**What is being asked:** Would you go through the records below and copy each line with the string "stateOf"?

*** Opening of Exercise input ***

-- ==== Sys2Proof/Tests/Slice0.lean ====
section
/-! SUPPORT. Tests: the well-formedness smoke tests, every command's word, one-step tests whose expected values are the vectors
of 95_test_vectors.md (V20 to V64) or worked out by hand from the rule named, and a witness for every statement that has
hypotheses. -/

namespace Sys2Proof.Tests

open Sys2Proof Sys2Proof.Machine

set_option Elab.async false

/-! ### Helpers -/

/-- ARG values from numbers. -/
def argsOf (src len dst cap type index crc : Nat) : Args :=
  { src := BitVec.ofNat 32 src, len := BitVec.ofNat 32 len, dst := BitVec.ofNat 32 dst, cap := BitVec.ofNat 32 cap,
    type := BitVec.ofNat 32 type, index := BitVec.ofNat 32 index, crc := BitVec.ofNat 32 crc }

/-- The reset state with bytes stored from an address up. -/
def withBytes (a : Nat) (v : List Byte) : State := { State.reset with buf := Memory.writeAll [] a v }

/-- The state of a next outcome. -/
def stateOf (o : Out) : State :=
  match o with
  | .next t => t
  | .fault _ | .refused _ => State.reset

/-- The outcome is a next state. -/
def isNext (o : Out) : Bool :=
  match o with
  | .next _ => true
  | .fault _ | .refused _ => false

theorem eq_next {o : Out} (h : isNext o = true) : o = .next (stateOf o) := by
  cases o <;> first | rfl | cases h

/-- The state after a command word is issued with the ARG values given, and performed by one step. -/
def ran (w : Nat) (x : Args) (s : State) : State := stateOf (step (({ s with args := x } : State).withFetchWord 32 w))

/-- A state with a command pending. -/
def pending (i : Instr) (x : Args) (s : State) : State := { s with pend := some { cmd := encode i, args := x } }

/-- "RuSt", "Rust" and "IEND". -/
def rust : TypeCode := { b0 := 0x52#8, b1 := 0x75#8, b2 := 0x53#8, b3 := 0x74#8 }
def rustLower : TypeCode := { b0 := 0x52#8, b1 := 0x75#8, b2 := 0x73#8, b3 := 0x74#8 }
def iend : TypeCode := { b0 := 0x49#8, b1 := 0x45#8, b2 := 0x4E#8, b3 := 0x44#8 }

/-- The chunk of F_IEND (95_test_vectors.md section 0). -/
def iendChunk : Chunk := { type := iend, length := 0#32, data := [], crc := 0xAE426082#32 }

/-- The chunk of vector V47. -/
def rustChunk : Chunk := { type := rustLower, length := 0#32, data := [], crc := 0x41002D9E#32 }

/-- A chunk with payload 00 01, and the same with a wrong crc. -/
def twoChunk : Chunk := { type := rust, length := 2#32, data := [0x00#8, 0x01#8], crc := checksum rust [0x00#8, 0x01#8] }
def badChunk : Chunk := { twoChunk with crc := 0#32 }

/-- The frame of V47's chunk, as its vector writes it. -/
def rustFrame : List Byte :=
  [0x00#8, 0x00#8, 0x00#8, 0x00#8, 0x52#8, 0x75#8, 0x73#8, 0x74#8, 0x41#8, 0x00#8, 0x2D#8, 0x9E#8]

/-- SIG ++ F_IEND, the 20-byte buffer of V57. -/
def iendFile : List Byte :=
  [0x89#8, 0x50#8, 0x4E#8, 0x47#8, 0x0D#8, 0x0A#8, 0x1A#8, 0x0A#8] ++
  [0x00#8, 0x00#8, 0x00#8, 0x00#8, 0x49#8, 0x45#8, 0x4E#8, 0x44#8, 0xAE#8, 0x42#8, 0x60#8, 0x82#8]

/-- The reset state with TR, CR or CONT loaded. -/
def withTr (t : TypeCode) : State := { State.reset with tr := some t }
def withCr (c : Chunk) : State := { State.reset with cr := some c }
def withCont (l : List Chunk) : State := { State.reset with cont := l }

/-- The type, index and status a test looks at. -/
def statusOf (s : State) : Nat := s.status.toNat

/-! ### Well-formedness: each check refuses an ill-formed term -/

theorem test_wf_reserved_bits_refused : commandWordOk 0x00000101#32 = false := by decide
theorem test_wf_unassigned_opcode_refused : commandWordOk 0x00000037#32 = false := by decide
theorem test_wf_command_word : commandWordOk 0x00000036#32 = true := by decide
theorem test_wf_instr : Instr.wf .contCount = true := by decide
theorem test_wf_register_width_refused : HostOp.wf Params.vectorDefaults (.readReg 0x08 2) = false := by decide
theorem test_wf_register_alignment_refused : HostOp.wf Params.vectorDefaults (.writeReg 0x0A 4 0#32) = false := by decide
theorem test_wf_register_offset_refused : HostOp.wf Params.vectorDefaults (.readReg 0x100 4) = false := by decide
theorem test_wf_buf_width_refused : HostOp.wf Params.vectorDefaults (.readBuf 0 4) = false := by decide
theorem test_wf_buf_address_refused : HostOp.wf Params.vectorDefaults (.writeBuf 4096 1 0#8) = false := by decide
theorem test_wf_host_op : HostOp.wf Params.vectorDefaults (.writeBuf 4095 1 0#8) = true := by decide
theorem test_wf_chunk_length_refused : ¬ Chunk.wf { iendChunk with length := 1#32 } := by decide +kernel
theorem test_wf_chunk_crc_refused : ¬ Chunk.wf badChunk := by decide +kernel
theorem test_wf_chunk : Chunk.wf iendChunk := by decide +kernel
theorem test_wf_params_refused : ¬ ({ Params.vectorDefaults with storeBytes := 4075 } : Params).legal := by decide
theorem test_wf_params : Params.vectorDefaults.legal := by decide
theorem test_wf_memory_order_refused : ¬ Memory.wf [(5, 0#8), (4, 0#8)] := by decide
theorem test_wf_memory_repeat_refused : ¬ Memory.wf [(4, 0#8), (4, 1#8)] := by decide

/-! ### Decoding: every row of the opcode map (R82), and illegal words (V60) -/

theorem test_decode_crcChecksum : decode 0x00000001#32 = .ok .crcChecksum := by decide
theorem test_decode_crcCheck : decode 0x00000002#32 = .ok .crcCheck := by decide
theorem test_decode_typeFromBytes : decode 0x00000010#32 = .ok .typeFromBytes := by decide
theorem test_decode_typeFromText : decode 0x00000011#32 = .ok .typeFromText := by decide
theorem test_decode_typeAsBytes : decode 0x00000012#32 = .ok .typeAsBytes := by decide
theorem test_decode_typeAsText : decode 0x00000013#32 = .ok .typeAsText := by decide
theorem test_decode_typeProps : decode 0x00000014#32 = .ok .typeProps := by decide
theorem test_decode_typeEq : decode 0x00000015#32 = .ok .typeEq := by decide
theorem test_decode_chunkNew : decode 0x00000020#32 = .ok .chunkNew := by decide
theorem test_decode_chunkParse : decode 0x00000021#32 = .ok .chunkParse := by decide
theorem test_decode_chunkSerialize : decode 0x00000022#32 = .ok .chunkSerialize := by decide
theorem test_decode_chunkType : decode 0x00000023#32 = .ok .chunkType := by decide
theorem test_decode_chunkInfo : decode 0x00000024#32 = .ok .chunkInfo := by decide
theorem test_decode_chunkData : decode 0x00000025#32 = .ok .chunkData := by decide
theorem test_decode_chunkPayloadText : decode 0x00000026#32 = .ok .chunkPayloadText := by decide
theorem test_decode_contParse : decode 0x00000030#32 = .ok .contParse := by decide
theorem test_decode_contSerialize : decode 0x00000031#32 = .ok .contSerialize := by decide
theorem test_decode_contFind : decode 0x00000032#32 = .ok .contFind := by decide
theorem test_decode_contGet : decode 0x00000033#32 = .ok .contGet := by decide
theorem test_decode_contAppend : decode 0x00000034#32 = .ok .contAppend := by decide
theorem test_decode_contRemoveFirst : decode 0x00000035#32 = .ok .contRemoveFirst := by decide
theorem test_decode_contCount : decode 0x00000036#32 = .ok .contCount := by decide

*** Close of Exercise input ***
*** Opening of Exercise input ***

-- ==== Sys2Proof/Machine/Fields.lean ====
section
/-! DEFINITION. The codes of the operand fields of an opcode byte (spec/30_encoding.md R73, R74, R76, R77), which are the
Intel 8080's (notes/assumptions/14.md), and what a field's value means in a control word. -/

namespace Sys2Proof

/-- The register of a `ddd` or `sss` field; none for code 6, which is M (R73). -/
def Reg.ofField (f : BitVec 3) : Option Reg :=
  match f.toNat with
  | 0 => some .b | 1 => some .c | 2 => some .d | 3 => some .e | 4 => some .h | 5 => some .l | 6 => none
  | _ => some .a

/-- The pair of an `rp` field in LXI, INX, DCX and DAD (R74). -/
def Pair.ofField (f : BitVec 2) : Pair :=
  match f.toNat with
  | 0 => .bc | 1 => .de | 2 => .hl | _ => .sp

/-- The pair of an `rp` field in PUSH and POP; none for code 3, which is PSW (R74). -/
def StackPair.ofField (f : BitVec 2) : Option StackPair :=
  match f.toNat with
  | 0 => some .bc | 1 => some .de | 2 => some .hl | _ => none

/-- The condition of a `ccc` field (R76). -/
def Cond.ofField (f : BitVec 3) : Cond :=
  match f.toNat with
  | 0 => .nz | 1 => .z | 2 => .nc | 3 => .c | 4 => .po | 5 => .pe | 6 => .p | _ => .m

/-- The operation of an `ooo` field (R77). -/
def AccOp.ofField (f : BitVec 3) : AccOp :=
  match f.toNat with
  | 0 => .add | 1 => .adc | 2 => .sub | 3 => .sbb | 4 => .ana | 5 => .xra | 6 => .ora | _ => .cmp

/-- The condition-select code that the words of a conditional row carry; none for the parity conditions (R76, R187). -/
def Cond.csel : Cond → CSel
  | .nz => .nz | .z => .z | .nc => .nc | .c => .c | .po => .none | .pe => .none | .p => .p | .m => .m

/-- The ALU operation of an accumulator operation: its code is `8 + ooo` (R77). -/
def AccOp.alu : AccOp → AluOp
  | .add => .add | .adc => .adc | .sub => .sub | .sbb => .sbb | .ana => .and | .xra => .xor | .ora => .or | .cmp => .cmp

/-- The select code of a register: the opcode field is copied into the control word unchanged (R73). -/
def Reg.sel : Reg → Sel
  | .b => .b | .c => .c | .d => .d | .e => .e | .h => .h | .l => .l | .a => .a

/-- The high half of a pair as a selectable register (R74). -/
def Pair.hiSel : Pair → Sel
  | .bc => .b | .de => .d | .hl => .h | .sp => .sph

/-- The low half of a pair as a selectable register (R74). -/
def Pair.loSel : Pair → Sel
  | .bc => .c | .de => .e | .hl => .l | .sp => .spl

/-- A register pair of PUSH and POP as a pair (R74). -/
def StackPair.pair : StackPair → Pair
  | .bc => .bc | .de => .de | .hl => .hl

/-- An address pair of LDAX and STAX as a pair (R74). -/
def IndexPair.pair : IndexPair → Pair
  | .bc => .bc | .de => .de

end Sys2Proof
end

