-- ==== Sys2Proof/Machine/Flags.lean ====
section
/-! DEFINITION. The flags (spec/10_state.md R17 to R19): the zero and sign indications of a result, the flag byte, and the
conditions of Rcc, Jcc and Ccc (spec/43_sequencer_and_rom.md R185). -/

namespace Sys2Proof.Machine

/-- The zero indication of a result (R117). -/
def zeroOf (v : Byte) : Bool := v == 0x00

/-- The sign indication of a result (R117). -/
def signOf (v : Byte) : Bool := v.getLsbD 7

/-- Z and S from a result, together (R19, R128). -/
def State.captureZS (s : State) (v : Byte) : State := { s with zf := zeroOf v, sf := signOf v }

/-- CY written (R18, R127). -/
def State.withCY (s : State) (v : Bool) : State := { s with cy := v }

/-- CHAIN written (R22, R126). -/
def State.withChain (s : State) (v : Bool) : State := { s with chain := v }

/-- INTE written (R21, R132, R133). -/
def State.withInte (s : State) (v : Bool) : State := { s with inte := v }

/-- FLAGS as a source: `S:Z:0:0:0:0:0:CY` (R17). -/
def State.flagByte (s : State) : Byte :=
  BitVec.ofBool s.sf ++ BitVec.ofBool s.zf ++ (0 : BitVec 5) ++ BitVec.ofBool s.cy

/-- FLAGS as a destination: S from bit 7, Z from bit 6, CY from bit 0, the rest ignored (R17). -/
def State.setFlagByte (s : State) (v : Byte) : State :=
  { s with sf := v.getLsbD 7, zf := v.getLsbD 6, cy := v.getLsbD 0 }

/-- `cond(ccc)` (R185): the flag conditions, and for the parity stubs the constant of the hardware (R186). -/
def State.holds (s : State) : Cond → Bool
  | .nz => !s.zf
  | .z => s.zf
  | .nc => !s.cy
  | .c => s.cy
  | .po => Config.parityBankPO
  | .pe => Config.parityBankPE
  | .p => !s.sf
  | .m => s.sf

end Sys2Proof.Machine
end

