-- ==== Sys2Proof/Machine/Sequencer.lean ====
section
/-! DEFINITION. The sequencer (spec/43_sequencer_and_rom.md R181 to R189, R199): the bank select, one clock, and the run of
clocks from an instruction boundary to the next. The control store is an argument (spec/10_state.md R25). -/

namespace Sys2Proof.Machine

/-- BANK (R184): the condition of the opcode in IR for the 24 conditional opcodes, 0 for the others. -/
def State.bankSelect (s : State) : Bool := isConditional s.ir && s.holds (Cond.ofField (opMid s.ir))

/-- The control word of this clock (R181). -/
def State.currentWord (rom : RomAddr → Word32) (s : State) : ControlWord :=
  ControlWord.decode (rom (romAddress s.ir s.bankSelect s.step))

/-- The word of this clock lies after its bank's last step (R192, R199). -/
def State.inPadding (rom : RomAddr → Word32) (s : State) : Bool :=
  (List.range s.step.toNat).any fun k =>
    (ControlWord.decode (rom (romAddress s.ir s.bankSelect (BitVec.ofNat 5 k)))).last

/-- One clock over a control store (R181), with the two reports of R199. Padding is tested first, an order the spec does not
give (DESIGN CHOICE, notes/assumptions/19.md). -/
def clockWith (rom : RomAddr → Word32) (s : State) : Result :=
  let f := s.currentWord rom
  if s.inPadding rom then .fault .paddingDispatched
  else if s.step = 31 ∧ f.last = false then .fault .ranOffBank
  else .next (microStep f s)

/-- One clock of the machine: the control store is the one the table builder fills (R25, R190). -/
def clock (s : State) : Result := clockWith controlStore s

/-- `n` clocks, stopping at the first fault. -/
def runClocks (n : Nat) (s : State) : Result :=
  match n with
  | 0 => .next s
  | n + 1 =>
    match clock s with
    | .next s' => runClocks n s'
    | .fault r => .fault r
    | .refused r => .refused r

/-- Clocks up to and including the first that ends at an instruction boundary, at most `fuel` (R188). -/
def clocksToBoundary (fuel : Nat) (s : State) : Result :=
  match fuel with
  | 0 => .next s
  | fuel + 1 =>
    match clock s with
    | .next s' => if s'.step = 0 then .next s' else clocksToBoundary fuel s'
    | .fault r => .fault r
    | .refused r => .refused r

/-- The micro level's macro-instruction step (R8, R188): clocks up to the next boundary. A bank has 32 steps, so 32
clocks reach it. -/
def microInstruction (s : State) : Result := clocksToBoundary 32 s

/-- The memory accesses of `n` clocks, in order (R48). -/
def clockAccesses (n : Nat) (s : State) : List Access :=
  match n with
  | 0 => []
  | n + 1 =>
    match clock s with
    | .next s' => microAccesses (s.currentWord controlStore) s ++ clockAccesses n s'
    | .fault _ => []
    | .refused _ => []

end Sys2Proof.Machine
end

*** Close of Exercise input ***

**The completed task:**
def stateOf (o : Out) : State :=
theorem eq_next {o : Out} (h : isNext o = true) : o = .next (stateOf o) := by
def ran (w : Nat) (x : Args) (s : State) : State := stateOf (step (({ s with args := x } : State).withFetchWord 32 w))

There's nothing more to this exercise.